[英]How to merge multiple dataframes with different column names
I have a two data frame, say 'df1' and 'df2'. 我有两个数据框,分别是“ df1”和“ df2”。 df1 has the following column: df1包含以下列:
Date
and df2 has the following columns: df2包含以下列:
Date.1, USD.Price, Date.2, EUR.Price, Date.3, JPY.Price, Date.4, INR.Price
where Date, Date.1, Date.2, Date.3, Date.4 ... is in date format. 其中Date,Date.1,Date.2,Date.3,Date.4 ...为日期格式。

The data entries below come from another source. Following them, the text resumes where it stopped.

-- ==== Sys2Proof/Machine/Frame.lean ====
section
/-! DEFINITION. The parse graph of R34 over a frame from its destination address to its last FCS byte: Ethernet II,
tags, IPv4 or IPv6, UDP; and building the frames the device sends. -/

namespace Sys2Proof.Machine

/-- The IP header as the parser reads it. -/
structure Ip where
  v6 : Bool
  /-- Header checksum verifies, version and IHL legal. -/
  hdrOk : Bool
  /-- MF or Fragment Offset non-zero. -/
  frag : Bool
  proto : Nat
  src : Nat
  dst : Nat
  tos : Nat
  ttl : Nat
  /-- Offset of the IP header in the frame. -/
  off : Nat
  /-- Offset of the payload in the frame. -/
  l4 : Nat
  /-- Offset just past the IP datagram, as its length field says. -/
  dgEnd : Nat
  flowLabel : Nat
  deriving DecidableEq, Repr, Inhabited

/-- A parsed frame. -/
structure Pkt where
  dmac : Nat
  smac : Nat
  /-- Outer tags, outermost first: (TPID, TCI). -/
  tags : List (Nat × Nat)
  etype : Nat
  /-- Offset of what follows the EtherType. -/
  l3 : Nat
  ip : Option Ip
  deriving DecidableEq, Repr, Inhabited

/-- IPv4 as ::ffff:a.b.c.d (R51). -/
def mapped4 (a : Nat) : Nat := 0xFFFF * 2 ^ 32 + a % 2 ^ 32
/-- The address lies in ::ffff:0:0/96. -/
def isMapped (a : Nat) : Bool := a / 2 ^ 32 == 0xFFFF

/-- Tags under the configured TPIDs, at most two (R34). -/
def parseTags (tpids : List Nat) (f : Bytes) : Nat → Nat → List (Nat × Nat) × Nat
  | 0, off => ([], off)
  | n + 1, off =>
    if tpids.contains (be f off 2) then
      let (t, o) := parseTags tpids f n (off + 4)
      ((be f off 2, be f (off + 2) 2) :: t, o)
    else ([], off)

/-- The IP header at an offset. -/
def parseIp (f : Bytes) (etype off : Nat) : Option Ip :=
  if etype = 0x0800 then
    let ihl := byteAt f off % 16
    let h := slice f off (4 * ihl)
    some { v6 := false,
           hdrOk := byteAt f off / 16 == 4 && decide (5 ≤ ihl) && h.length == 4 * ihl && csumOk h,
           frag := be f (off + 6) 2 % 0x4000 != 0,
           proto := byteAt f (off + 9), src := mapped4 (be f (off + 12) 4), dst := mapped4 (be f (off + 16) 4),
           tos := byteAt f (off + 1), ttl := byteAt f (off + 8), off := off, l4 := off + 4 * ihl,
           dgEnd := off + be f (off + 2) 2, flowLabel := 0 }
  else if etype = 0x86DD then
    some { v6 := true, hdrOk := byteAt f off / 16 == 6 && decide (off + 40 ≤ f.length), frag := false,
           proto := byteAt f (off + 6), src := be f (off + 8) 16, dst := be f (off + 24) 16,
           tos := be f off 2 / 16 % 256, ttl := byteAt f (off + 7), off := off, l4 := off + 40,
           dgEnd := off + 40 + be f (off + 4) 2, flowLabel := be f off 4 % 2 ^ 20 }
  else none

/-- The parse of a frame. -/
def parsePkt (tpids : List Nat) (f : Bytes) : Pkt :=
  let (tags, o) := parseTags tpids f 2 12
  let et := be f o 2
  { dmac := be f 0 6, smac := be f 6 6, tags := tags, etype := et, l3 := o + 2, ip := parseIp f et (o + 2) }

/-- UDP source port. -/
def udpSrc (f : Bytes) (ip : Ip) : Nat := be f ip.l4 2
/-- UDP destination port. -/
def udpDst (f : Bytes) (ip : Ip) : Nat := be f (ip.l4 + 2) 2
/-- UDP length field. -/
def udpLen (f : Bytes) (ip : Ip) : Nat := be f (ip.l4 + 4) 2
/-- UDP checksum field. -/
def udpCsum (f : Bytes) (ip : Ip) : Nat := be f (ip.l4 + 6) 2

/-- FCS of the bytes of a frame, as 4 bytes in wire order. -/
def fcsBytes (f : Bytes) : Bytes := leBytes 4 (crc32 f).toNat
/-- The last four bytes are the FCS of the rest. -/
def fcsOk (f : Bytes) : Bool := decide (4 ≤ f.length) && f.drop (f.length - 4) == fcsBytes (f.take (f.length - 4))
/-- A frame with its FCS, good or stomped (R59, R286), padded to 64 B (R357). -/
def withFcs (good : Bool) (f : Bytes) : Bytes :=
  let b := padTo 60 f
  b ++ (if good then fcsBytes b else (fcsBytes b).map (fun x => x ^^^ 0xFF#8))

/-- UDP payload, up to the UDP length and the frame's end without FCS. -/
def udpPayload (f : Bytes) (ip : Ip) : Bytes :=
  slice f (ip.l4 + 8) (min (udpLen f ip - 8) (f.length - 4 - (ip.l4 + 8)))

/-- The lengths of IP and UDP agree with the frame (commit verdict, 02). -/
def lengthsOk (f : Bytes) (ip : Ip) : Bool :=
  decide (ip.dgEnd + 4 ≤ f.length) && decide (8 ≤ udpLen f ip) && decide (ip.l4 + udpLen f ip ≤ ip.dgEnd)

/-- The pseudo-header of the UDP checksum. -/
def pseudoHdr (v6 : Bool) (src dst len : Nat) : Bytes :=
  if v6 then beBytes 16 src ++ beBytes 16 dst ++ beBytes 4 len ++ beBytes 4 17
  else beBytes 4 (src % 2 ^ 32) ++ beBytes 4 (dst % 2 ^ 32) ++ beBytes 2 17 ++ beBytes 2 len

/-- The UDP checksum verifies; over IPv4 a zero field is not checked (02, R175). -/
def udpSumOk (f : Bytes) (ip : Ip) : Bool :=
  (!ip.v6 && udpCsum f ip == 0) ||
    csumOk (pseudoHdr ip.v6 ip.src ip.dst (udpLen f ip) ++ slice f ip.l4 (udpLen f ip))

/-- Ethernet header with an optional outer tag. -/
def ethHdr (dmac smac : Nat) (tag : Option (Nat × Nat)) (etype : Nat) : Bytes :=
  beBytes 6 dmac ++ beBytes 6 smac ++
  (match tag with | some (p, t) => beBytes 2 p ++ beBytes 2 t | none => []) ++ beBytes 2 etype

/-- IPv4 header: DF set, Identification 0 (R55). -/
def ip4Hdr (src dst tos ttl len : Nat) : Bytes :=
  let h := fun c => beBytes 1 0x45 ++ beBytes 1 tos ++ beBytes 2 (20 + len) ++ beBytes 2 0 ++ beBytes 2 0x4000 ++
    beBytes 1 ttl ++ beBytes 1 17 ++ beBytes 2 c ++ beBytes 4 (src % 2 ^ 32) ++ beBytes 4 (dst % 2 ^ 32)
  h (csumOf (h 0))

/-- IPv6 header. -/
def ip6Hdr (src dst tos ttl len : Nat) : Bytes :=
  beBytes 4 (6 * 2 ^ 28 + tos * 2 ^ 20) ++ beBytes 2 len ++ beBytes 1 17 ++ beBytes 1 ttl ++
    beBytes 16 src ++ beBytes 16 dst

/-- IP header over a UDP datagram of `len` bytes. -/
def ipHdr (v6 : Bool) (src dst tos ttl len : Nat) : Bytes :=
  if v6 then ip6Hdr src dst tos ttl len else ip4Hdr src dst tos ttl len

/-- EtherType of the IP family. -/
def ipEtype (v6 : Bool) : Nat := if v6 then 0x86DD else 0x0800

/-- A UDP datagram whose checksum is computed over the whole (IPv6) or is 0 (IPv4) (R175). -/
def udpDgram (v6 : Bool) (src dst sport dport : Nat) (body : Bytes) : Bytes :=
  let n := 8 + body.length
  let h := fun c => beBytes 2 sport ++ beBytes 2 dport ++ beBytes 2 n ++ beBytes 2 c
  if v6 then
    let c := csumOf (pseudoHdr true src dst n ++ h 0 ++ body)
    h (if c = 0 then 0xFFFF else c) ++ body
  else h 0 ++ body

/-- An address is multicast or broadcast. -/
def macGroup (m : Nat) : Bool := m / 2 ^ 40 % 2 == 1

end Sys2Proof.Machine
end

Now I want to merge Date.1, USD.Price with df1 based on df1$Date and df2$Date.2 as: 现在我想将基于df1 $ Date和df2 $ Date.2的Date.1,USD.Price与df1合并为:
df3 = merge(df1, df2[,1:2], by.x = "Date", by.y = "Date.1", all = TRUE)
Then, 然后,
df4 = merge(df3, df2[,3:4], by.x = "Date", by.y = "Date.2", all = TRUE)
Then again, 再说一次
df5 = merge(df4, df2[,5:6], by.x = "Date", by.y = "Date.3", all = TRUE)
Furthermore, 此外,
df6 = merge(df5, df2[,7:8], by.x = "Date", by.y = "Date.4", all = TRUE)
and so on for all 1000 such columns. 以此类推,对于所有1000个此类列。
For example, lets say, I have a following dataframe: 例如,假设我有一个以下数据框:
df1: df1:
Date
2009-10-13
2009-10-14
2009-10-16
2009-10-18
2009-10-19
2009-10-20
2009-10-21
2009-10-22
and df2: 和df2:
Date.1 USD.Price Date.2 EUR.Price Date.3 JPY.Price Date.4 INR.Price
2009-10-13 21.6 NA NA NA NA NA NA
2009-10-14 21.9 2009-10-14 78.2 NA NA NA NA
2009-10-16 22.0 2009-10-16 78.5 NA NA 2009-10-16 12.2
NA NA 2009-10-18 78.9 2009-10-18 32.1 2009-10-18 12.4
NA NA NA NA 2009-10-19 32.6 2009-10-19 12.2
Then the output needs to be: 然后输出需要是:
Date USD.Price EUR.Price JPY.Price INR.Price
2009-10-13 21.6 NA NA NA
2009-10-14 21.9 78.2 NA NA
2009-10-16 22.0 78.5 NA NA
2009-10-18 NA 78.9 32.1 12.4
2009-10-19 NA NA 32.6 12.2
I have got some reference: How can I merge multiple dataframes with the same column names? 我有一些参考: 如何合并具有相同列名的多个数据框?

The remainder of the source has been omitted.